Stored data
============================================================
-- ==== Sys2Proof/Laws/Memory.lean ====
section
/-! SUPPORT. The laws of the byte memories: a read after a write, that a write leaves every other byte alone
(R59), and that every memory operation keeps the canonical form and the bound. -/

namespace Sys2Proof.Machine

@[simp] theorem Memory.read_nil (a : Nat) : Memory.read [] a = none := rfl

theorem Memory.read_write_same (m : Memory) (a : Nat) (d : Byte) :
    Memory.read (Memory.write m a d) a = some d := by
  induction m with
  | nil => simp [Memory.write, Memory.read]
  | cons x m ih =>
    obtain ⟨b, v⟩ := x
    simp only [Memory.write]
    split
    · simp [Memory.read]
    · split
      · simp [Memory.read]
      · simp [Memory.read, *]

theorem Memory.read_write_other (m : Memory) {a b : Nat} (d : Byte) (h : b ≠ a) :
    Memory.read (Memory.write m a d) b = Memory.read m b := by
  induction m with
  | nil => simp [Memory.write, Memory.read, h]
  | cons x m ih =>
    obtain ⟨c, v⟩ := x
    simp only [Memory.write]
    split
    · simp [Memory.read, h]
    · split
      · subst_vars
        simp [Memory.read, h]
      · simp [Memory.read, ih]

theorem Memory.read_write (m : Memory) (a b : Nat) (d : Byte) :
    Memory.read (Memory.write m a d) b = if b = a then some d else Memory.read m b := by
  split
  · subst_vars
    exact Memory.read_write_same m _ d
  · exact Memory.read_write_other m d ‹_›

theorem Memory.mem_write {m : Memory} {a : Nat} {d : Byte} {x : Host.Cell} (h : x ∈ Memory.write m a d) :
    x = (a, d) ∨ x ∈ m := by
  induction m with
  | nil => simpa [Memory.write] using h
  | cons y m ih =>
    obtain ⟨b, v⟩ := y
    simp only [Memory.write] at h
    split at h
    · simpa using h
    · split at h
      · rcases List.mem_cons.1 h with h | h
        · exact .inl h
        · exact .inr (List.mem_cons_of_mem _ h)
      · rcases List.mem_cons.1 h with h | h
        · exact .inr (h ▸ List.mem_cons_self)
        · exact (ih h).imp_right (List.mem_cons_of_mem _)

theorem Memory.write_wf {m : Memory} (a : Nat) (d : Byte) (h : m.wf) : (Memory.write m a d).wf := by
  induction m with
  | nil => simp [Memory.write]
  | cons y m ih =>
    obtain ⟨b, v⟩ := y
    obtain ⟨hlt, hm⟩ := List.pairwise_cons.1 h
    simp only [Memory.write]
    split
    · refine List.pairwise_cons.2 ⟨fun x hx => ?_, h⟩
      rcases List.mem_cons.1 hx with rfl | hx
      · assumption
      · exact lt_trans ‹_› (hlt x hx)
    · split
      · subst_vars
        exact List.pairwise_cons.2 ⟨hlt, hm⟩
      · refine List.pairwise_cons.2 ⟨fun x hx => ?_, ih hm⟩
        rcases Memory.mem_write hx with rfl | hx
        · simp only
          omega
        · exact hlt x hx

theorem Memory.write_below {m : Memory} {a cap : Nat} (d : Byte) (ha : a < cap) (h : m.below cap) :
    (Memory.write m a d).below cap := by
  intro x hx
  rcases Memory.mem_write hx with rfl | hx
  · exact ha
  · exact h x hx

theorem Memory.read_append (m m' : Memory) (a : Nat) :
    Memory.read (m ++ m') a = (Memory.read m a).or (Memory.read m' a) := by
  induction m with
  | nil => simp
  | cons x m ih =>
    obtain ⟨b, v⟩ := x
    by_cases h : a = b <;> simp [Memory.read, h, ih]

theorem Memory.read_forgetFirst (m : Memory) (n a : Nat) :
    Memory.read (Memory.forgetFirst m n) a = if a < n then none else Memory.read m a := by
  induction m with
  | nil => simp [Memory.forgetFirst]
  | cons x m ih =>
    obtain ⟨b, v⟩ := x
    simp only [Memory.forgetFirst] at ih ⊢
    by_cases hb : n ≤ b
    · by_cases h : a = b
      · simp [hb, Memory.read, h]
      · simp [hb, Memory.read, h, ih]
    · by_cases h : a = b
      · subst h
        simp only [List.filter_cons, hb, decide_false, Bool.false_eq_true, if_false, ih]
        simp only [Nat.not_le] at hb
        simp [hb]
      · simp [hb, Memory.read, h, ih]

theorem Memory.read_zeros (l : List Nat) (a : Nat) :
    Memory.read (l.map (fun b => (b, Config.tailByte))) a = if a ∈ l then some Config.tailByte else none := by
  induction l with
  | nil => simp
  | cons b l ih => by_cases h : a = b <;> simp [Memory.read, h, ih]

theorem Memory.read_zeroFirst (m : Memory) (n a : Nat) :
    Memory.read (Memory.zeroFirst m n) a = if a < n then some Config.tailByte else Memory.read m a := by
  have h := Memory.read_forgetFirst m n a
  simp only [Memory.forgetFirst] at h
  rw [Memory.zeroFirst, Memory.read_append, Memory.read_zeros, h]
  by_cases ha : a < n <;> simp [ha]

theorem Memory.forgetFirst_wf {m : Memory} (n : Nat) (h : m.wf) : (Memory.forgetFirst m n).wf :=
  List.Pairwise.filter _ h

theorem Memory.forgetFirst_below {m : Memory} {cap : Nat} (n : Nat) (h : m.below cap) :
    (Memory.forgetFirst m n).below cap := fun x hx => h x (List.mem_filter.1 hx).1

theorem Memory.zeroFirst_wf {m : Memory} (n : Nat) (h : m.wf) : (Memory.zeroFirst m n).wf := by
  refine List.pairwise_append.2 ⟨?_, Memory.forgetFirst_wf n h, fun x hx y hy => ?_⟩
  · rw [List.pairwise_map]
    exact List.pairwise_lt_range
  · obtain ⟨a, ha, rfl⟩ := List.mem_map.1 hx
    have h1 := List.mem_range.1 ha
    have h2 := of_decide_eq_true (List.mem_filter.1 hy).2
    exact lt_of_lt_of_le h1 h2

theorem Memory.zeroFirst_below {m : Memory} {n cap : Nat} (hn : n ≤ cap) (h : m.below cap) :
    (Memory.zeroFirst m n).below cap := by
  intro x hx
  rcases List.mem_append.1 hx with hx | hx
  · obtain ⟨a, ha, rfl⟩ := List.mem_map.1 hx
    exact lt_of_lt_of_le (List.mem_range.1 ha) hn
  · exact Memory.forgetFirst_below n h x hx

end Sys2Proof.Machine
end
============================================================
* _WHAT TO DO_
Produce only the lines from the line containing "theorem Memory.read_write (m" through the line containing "Memory.read_write_other m d ‹_›", inclusive of both, exactly as they stand in the entries above.

* _WRITTEN REPLY_
theorem Memory.read_write (m : Memory) (a b : Nat) (d : Byte) :
    Memory.read (Memory.write m a d) b = if b = a then some d else Memory.read m b := by
  split
  · subst_vars
    exact Memory.read_write_same m _ d
  · exact Memory.read_write_other m d ‹_›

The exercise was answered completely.